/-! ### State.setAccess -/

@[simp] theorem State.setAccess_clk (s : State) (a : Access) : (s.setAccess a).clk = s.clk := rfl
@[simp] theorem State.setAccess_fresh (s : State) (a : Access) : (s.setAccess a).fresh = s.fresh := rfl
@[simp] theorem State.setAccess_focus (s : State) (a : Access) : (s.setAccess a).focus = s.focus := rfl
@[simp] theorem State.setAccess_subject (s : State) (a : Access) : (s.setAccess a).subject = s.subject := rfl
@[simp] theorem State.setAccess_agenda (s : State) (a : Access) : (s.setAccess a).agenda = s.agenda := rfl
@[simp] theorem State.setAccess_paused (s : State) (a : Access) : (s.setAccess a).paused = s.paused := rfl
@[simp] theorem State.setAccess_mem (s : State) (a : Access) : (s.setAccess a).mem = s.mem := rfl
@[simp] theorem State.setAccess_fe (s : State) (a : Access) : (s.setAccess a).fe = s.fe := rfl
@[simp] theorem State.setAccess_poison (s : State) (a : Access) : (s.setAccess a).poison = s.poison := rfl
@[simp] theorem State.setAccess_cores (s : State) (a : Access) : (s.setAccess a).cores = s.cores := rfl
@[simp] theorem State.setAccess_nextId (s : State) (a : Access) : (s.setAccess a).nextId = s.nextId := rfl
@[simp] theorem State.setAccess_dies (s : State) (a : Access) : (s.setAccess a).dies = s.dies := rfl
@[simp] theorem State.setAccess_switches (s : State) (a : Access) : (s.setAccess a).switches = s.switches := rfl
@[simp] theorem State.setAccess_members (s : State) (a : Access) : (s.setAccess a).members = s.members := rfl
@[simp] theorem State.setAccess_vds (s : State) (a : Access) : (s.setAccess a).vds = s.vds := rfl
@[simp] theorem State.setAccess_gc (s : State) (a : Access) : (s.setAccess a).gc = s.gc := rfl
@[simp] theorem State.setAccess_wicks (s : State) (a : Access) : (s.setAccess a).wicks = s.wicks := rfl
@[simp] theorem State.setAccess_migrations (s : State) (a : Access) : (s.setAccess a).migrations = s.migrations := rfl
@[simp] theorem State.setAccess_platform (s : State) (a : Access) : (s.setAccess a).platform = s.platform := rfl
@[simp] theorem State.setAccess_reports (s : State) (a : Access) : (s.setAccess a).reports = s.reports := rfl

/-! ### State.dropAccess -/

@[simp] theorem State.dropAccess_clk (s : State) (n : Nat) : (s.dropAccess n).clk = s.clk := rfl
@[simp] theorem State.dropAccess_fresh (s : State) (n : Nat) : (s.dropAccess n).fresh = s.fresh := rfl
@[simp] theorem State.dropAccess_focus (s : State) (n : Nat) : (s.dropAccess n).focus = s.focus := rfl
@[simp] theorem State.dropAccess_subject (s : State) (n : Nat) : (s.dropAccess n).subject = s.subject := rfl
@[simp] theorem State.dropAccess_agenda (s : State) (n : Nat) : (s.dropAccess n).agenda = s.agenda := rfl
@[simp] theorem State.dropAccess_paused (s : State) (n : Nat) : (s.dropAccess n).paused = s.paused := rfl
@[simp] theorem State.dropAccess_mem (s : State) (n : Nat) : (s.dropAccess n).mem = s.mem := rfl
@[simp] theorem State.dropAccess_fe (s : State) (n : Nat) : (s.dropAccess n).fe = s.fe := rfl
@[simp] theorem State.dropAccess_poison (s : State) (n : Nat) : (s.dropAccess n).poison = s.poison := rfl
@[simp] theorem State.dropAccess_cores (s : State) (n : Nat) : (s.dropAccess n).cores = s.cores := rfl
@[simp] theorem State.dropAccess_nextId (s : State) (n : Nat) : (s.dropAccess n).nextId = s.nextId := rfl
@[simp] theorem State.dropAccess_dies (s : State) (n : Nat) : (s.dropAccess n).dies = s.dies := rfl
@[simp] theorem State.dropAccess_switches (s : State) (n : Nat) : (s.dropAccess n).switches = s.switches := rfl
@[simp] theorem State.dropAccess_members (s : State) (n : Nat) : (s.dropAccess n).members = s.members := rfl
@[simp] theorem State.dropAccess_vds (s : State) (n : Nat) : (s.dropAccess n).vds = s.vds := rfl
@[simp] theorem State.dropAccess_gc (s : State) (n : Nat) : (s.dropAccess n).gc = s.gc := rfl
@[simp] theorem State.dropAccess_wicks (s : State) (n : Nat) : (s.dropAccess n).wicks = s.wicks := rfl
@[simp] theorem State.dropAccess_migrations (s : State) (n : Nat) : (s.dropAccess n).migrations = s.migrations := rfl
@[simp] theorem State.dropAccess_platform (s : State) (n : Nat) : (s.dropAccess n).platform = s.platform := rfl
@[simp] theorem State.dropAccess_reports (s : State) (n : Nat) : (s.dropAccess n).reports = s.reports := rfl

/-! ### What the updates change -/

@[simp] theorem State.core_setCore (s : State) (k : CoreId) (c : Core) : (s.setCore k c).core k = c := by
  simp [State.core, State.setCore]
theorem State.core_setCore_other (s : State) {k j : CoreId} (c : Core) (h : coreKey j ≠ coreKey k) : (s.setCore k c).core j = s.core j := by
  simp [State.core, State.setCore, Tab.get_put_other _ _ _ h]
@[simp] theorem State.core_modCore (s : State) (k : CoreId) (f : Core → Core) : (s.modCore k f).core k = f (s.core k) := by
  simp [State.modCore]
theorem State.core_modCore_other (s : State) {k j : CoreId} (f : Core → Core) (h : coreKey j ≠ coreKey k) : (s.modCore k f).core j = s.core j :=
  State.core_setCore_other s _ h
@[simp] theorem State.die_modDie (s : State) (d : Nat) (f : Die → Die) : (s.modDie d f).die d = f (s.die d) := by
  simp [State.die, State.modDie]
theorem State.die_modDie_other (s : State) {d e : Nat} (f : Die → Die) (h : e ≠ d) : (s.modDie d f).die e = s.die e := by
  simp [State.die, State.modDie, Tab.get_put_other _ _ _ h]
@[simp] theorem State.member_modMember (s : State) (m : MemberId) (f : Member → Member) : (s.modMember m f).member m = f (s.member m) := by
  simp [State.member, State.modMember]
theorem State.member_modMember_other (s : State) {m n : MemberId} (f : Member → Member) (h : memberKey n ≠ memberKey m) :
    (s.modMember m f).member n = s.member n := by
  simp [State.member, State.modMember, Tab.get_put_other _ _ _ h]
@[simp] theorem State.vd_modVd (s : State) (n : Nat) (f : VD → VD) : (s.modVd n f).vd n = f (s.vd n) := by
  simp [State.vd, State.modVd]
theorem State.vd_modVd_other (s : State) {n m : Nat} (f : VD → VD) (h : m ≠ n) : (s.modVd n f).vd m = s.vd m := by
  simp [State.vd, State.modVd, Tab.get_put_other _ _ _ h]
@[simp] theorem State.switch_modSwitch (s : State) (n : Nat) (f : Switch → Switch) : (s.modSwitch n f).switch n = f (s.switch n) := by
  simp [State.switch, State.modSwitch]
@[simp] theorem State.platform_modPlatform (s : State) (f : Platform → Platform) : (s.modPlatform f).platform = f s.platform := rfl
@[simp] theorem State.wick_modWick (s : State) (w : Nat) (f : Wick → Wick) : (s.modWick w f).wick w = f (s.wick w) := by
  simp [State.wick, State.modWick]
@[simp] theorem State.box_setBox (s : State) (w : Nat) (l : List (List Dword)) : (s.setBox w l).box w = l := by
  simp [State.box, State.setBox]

══════════════════════════════

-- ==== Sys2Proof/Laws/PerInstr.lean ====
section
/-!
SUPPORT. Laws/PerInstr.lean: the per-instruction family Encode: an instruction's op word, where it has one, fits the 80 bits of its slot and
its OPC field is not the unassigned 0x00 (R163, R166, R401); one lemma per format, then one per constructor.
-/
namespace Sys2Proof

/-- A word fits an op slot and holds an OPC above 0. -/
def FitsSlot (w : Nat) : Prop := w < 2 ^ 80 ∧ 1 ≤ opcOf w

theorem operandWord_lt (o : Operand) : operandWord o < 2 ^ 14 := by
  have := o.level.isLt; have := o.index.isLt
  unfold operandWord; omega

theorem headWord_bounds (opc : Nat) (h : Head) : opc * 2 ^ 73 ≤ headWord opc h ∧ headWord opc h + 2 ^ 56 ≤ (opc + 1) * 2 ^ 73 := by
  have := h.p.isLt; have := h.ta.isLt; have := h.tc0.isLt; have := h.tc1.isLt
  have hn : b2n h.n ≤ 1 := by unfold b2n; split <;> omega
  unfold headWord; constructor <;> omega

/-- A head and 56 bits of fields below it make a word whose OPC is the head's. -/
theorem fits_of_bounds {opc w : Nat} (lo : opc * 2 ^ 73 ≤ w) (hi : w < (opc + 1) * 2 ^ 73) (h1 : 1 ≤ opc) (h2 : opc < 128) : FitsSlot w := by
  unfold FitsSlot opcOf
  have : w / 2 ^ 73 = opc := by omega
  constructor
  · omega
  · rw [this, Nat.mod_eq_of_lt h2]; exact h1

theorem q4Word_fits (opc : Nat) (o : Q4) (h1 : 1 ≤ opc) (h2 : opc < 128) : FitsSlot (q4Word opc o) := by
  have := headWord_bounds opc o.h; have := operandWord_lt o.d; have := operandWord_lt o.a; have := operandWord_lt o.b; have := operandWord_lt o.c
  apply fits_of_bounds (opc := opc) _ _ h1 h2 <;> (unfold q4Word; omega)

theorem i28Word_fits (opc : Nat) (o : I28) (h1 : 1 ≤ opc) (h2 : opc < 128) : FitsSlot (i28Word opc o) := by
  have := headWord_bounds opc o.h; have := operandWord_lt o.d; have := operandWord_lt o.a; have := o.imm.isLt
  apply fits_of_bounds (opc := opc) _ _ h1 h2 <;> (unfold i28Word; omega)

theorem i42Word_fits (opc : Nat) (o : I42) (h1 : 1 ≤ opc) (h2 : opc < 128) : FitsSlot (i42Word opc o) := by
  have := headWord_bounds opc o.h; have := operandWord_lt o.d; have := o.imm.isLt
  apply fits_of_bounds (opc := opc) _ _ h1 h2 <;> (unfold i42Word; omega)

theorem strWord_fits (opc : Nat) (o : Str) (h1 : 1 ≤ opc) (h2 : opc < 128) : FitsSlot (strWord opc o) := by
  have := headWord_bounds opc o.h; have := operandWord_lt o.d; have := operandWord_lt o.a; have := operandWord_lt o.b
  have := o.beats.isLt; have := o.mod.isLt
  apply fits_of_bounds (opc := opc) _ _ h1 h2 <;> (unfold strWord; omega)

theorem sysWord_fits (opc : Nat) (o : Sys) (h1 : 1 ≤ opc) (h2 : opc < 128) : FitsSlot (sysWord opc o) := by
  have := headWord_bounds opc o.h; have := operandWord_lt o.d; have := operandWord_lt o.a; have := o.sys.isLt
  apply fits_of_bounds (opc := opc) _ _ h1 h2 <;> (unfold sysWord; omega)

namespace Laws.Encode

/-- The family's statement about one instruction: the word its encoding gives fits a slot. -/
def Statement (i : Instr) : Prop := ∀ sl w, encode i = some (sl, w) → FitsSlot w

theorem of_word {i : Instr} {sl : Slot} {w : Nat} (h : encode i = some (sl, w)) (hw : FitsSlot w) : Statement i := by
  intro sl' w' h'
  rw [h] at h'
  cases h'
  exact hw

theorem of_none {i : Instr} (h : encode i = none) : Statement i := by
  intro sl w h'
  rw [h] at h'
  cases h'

══════════════════════════════

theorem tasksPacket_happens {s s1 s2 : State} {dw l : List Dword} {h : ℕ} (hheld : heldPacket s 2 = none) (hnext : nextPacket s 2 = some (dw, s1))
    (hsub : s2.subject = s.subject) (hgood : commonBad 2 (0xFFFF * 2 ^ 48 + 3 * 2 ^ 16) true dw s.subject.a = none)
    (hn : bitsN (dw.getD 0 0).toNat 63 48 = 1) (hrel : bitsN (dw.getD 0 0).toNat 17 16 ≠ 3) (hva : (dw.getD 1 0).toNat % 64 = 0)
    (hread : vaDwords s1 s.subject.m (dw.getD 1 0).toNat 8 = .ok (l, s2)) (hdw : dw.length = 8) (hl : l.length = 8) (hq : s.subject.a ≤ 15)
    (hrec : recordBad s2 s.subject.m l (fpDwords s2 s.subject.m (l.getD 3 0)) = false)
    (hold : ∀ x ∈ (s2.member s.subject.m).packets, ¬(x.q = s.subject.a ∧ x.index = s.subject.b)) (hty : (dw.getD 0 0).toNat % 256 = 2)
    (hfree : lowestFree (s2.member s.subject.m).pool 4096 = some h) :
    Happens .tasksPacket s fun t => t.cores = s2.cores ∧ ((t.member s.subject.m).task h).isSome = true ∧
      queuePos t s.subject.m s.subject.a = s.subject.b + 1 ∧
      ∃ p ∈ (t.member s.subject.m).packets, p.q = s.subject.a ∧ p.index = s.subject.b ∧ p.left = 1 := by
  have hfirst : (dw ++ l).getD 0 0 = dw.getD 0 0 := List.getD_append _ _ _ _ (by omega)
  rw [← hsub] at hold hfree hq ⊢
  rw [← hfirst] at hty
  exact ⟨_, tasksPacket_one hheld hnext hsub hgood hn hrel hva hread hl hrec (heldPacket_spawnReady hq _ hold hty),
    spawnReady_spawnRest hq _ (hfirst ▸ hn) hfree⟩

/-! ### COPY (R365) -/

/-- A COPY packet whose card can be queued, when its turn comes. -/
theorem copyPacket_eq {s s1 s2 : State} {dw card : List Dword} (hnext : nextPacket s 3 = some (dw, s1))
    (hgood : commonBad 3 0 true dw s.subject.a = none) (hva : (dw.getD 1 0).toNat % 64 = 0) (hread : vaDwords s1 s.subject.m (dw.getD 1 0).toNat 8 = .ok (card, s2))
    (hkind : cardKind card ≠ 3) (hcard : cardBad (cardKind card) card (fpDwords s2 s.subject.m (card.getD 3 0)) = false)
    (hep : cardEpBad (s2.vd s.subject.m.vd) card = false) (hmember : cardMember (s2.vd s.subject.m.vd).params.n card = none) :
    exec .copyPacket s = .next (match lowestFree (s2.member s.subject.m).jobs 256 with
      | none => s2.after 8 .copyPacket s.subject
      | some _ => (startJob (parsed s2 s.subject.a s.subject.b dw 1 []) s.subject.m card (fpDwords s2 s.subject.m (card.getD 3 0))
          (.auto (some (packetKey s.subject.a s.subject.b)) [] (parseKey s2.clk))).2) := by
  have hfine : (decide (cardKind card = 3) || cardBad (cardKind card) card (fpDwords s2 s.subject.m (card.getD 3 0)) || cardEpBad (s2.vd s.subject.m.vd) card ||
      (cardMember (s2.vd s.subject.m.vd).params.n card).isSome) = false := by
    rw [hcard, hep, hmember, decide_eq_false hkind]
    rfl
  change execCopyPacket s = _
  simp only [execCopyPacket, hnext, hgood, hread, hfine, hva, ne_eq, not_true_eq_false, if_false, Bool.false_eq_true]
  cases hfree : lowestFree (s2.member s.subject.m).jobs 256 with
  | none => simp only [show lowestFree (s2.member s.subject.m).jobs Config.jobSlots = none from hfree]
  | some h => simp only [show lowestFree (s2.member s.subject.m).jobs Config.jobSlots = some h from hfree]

══════════════════════════════

▸ YOUR INSTRUCTIONS
Copy the entries above exactly, but only from the line holding "### State.setAccess -/" through the line holding "a).agenda = s.agenda := rfl", both included.

▸ ANSWER SPACE
/-! ### State.setAccess -/

@[simp] theorem State.setAccess_clk (s : State) (a : Access) : (s.setAccess a).clk = s.clk := rfl
@[simp] theorem State.setAccess_fresh (s : State) (a : Access) : (s.setAccess a).fresh = s.fresh := rfl
@[simp] theorem State.setAccess_focus (s : State) (a : Access) : (s.setAccess a).focus = s.focus := rfl
@[simp] theorem State.setAccess_subject (s : State) (a : Access) : (s.setAccess a).subject = s.subject := rfl
@[simp] theorem State.setAccess_agenda (s : State) (a : Access) : (s.setAccess a).agenda = s.agenda := rfl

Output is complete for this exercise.